[Records from a data collection]
- - - - - - -

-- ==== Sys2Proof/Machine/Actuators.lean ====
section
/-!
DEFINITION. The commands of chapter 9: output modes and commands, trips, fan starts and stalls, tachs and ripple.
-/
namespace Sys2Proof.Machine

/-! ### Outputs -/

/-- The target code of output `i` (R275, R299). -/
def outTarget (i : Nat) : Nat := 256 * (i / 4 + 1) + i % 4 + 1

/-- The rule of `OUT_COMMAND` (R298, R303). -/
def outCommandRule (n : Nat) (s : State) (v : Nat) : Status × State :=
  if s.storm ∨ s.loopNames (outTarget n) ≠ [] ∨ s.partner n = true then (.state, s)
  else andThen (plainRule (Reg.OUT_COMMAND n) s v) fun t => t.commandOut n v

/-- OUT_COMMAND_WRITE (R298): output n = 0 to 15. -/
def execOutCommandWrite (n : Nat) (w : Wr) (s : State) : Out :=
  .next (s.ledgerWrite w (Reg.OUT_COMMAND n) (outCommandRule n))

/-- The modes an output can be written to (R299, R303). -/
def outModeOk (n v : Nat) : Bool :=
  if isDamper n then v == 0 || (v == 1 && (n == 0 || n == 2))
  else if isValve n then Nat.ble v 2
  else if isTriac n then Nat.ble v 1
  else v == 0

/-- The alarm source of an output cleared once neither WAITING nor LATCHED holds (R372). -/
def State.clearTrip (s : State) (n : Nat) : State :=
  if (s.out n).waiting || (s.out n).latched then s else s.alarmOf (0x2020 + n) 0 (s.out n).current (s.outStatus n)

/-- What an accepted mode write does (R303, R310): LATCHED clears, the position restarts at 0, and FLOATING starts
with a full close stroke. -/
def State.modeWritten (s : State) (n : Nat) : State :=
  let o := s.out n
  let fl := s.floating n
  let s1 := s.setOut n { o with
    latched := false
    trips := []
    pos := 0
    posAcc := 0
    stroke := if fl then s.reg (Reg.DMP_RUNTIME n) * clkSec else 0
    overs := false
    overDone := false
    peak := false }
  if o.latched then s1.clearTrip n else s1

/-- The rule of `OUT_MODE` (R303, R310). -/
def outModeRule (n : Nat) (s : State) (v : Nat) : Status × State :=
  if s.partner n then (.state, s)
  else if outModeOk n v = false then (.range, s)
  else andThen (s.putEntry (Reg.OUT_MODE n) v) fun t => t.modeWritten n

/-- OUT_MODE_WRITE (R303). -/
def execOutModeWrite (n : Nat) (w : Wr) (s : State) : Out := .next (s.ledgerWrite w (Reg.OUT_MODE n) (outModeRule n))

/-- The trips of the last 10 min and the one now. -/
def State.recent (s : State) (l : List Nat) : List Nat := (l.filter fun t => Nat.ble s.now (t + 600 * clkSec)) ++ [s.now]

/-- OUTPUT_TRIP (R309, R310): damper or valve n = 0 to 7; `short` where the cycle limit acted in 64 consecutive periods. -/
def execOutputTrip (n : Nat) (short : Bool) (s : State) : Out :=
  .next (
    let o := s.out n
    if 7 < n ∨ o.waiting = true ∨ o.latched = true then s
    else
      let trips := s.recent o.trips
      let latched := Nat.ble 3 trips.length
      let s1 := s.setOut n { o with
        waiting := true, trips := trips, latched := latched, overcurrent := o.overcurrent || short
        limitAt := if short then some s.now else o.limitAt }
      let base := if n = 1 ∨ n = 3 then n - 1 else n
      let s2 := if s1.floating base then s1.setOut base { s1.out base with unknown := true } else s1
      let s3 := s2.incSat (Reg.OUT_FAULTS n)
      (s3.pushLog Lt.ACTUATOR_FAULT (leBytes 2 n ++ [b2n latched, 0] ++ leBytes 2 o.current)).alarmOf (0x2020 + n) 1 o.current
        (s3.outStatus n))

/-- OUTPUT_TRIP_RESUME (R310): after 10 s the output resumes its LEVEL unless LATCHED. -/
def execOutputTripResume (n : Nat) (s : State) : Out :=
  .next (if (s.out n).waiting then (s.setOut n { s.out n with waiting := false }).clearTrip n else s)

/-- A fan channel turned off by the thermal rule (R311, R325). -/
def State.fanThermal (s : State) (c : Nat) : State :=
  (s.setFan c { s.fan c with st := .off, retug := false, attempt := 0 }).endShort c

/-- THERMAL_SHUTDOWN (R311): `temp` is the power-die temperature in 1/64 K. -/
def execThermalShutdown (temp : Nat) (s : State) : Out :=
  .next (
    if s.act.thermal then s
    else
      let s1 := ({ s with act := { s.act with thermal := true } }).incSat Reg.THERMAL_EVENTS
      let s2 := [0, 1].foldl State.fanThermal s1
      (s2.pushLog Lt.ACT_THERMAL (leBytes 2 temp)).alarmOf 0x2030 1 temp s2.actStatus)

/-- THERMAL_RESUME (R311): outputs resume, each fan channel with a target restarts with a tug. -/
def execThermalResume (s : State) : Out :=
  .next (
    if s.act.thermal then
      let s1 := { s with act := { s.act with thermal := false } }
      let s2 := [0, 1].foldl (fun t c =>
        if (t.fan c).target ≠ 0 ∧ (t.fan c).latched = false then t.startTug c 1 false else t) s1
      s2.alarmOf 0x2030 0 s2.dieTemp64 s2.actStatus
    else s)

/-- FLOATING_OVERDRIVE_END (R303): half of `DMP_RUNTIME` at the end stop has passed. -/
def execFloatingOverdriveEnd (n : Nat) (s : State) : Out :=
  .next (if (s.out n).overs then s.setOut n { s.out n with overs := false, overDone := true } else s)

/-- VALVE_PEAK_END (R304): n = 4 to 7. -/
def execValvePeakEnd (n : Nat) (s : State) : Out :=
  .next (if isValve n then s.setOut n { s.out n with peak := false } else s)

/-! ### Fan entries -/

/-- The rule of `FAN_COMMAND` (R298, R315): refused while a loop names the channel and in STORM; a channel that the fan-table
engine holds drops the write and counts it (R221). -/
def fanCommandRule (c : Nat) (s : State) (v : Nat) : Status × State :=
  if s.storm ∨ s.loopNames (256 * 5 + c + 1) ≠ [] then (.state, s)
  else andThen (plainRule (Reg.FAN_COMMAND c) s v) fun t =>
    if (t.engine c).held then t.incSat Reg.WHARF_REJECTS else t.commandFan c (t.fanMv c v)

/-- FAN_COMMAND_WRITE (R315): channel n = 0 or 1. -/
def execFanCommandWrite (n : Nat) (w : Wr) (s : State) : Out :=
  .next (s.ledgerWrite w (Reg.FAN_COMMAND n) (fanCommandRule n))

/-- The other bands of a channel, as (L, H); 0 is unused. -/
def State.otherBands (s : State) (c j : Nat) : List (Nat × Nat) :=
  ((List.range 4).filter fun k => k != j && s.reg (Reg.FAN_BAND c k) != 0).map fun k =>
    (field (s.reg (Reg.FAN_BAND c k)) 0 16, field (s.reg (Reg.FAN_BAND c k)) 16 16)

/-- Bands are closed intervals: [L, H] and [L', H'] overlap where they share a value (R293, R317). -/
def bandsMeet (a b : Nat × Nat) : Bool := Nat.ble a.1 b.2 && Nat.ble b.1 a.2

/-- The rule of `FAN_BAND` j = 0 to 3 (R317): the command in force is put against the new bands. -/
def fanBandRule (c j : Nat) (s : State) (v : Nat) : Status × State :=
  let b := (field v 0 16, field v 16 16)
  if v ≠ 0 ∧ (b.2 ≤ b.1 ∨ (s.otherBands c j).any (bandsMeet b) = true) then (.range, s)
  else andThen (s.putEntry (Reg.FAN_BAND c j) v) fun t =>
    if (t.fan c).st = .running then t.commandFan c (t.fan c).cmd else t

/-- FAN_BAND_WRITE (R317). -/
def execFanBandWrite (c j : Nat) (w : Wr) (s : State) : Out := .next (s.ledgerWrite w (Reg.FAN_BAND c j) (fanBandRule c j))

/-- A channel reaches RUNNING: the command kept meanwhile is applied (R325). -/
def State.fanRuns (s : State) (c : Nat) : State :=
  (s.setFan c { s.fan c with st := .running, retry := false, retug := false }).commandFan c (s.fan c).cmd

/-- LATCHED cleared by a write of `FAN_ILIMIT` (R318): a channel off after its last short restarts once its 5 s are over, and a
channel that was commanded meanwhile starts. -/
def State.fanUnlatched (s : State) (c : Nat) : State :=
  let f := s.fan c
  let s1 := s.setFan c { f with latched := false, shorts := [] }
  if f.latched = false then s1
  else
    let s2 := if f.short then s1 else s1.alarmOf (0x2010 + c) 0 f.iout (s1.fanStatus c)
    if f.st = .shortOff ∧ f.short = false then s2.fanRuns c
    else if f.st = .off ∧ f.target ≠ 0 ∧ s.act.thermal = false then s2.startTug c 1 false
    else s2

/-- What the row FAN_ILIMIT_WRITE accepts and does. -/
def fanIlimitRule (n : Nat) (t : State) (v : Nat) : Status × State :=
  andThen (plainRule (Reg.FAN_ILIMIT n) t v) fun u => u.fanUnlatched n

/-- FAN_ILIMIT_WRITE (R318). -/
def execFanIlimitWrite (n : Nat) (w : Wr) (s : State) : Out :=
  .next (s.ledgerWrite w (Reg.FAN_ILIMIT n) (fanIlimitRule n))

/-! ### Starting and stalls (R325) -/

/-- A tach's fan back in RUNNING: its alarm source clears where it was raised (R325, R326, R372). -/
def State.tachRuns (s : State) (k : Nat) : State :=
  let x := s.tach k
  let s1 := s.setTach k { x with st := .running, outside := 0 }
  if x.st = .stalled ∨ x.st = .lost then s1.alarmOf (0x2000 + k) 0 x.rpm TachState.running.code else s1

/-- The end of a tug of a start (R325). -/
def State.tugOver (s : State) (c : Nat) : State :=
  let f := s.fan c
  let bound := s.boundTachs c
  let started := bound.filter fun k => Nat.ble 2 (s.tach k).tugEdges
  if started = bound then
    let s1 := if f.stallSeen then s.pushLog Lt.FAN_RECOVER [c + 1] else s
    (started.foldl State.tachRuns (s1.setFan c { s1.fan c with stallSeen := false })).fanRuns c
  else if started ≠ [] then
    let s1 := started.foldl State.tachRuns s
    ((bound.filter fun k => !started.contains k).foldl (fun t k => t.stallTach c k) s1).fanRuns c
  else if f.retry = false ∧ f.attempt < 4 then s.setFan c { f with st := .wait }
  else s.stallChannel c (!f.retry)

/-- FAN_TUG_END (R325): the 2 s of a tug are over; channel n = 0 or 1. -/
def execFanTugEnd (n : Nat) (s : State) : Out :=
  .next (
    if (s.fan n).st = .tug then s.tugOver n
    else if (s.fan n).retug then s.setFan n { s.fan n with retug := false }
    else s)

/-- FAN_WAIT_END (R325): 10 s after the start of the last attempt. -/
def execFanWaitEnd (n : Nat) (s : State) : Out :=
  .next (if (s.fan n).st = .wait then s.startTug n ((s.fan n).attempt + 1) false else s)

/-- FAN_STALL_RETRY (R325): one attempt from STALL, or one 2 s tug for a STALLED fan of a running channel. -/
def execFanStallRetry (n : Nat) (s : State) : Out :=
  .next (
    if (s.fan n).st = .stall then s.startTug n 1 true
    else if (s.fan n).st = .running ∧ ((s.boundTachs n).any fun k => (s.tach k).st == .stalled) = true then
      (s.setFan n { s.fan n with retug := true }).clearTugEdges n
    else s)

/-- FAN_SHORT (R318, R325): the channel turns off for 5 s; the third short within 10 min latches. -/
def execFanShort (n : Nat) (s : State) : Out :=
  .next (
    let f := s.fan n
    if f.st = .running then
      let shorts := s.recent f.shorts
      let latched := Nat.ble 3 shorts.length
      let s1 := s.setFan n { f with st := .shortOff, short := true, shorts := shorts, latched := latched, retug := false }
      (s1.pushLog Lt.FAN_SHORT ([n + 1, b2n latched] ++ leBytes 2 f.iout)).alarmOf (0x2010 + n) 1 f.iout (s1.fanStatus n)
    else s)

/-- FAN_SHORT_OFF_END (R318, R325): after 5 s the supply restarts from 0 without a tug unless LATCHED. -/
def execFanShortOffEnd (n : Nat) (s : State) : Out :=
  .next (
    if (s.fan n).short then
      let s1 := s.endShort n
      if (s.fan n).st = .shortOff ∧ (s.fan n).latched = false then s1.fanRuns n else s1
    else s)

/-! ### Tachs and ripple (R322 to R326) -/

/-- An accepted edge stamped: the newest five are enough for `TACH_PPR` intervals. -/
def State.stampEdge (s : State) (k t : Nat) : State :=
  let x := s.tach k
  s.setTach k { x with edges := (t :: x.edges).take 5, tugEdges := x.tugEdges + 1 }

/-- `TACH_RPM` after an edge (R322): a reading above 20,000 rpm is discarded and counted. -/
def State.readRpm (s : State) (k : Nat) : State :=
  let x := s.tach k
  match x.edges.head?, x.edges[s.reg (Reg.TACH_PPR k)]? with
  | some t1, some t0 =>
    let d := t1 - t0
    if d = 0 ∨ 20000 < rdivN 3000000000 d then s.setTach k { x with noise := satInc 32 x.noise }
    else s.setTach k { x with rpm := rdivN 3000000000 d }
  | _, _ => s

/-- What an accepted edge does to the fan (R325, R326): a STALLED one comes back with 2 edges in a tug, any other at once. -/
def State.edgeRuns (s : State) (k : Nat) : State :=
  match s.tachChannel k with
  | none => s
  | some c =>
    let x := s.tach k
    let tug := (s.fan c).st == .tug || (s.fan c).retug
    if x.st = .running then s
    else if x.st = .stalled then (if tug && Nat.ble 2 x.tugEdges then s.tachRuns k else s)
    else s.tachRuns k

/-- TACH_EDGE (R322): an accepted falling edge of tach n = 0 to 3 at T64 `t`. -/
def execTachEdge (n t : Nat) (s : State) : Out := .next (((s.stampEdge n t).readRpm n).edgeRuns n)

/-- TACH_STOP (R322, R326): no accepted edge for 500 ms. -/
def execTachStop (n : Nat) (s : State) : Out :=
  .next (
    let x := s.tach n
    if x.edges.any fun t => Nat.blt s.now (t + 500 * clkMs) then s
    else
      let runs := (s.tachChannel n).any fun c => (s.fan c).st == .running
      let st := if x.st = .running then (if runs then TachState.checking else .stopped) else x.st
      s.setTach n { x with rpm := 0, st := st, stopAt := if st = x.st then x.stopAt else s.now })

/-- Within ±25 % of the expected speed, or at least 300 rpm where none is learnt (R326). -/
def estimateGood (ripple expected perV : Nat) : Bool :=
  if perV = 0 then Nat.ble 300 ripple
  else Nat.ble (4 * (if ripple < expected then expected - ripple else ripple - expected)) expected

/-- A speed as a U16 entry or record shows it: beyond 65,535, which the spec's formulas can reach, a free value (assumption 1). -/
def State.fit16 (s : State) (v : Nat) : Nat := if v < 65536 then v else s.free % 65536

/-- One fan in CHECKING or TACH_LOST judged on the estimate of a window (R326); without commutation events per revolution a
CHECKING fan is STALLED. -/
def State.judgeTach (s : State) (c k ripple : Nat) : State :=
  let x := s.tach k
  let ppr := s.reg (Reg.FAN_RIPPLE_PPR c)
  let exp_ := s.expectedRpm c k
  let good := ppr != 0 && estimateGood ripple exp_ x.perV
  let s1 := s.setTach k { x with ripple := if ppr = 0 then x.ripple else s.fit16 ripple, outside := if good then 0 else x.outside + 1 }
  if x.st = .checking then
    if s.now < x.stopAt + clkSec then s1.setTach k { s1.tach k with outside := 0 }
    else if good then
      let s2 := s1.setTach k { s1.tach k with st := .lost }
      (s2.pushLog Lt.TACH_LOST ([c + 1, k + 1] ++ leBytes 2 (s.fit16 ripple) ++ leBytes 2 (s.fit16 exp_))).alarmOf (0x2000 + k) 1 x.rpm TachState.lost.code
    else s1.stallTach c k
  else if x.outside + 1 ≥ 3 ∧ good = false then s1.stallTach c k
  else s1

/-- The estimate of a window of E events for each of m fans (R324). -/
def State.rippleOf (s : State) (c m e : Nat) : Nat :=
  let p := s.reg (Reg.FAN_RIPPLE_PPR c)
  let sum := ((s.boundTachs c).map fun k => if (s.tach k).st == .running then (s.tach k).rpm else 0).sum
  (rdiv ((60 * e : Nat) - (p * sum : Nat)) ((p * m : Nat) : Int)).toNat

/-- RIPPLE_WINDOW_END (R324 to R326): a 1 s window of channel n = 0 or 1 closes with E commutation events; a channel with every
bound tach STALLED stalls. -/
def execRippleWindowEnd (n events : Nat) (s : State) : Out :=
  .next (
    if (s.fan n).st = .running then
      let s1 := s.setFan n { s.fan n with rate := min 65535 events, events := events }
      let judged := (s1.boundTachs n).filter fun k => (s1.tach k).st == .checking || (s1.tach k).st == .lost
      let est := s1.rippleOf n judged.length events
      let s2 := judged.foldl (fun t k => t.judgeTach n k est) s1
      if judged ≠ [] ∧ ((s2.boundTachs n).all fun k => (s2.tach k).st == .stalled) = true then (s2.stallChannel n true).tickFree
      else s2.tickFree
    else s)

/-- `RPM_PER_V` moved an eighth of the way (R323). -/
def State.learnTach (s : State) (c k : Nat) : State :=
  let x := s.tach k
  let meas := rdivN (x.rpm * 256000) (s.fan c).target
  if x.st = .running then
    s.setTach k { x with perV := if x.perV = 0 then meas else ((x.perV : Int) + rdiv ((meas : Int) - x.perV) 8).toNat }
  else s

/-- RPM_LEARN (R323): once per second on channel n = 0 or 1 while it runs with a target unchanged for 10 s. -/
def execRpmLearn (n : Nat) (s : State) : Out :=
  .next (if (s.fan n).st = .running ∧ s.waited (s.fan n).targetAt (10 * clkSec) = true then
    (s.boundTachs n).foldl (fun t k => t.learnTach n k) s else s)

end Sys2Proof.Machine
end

- - - - - - -

» **What you are asked to do**:
The answer is the run of lines above from the line containing "let tug := (s.fan" through the line containing "let x := s.tach n", copied exactly and alone.

» **Task output**:
    let tug := (s.fan c).st == .tug || (s.fan c).retug
    if x.st = .running then s
    else if x.st = .stalled then (if tug && Nat.ble 2 x.tugEdges then s.tachRuns k else s)
    else s.tachRuns k

/-- TACH_EDGE (R322): an accepted falling edge of tach n = 0 to 3 at T64 `t`. -/
def execTachEdge (n t : Nat) (s : State) : Out := .next (((s.stampEdge n t).readRpm n).edgeRuns n)

/-- TACH_STOP (R322, R326): no accepted edge for 500 ms. -/
def execTachStop (n : Nat) (s : State) : Out :=
  .next (
    let x := s.tach n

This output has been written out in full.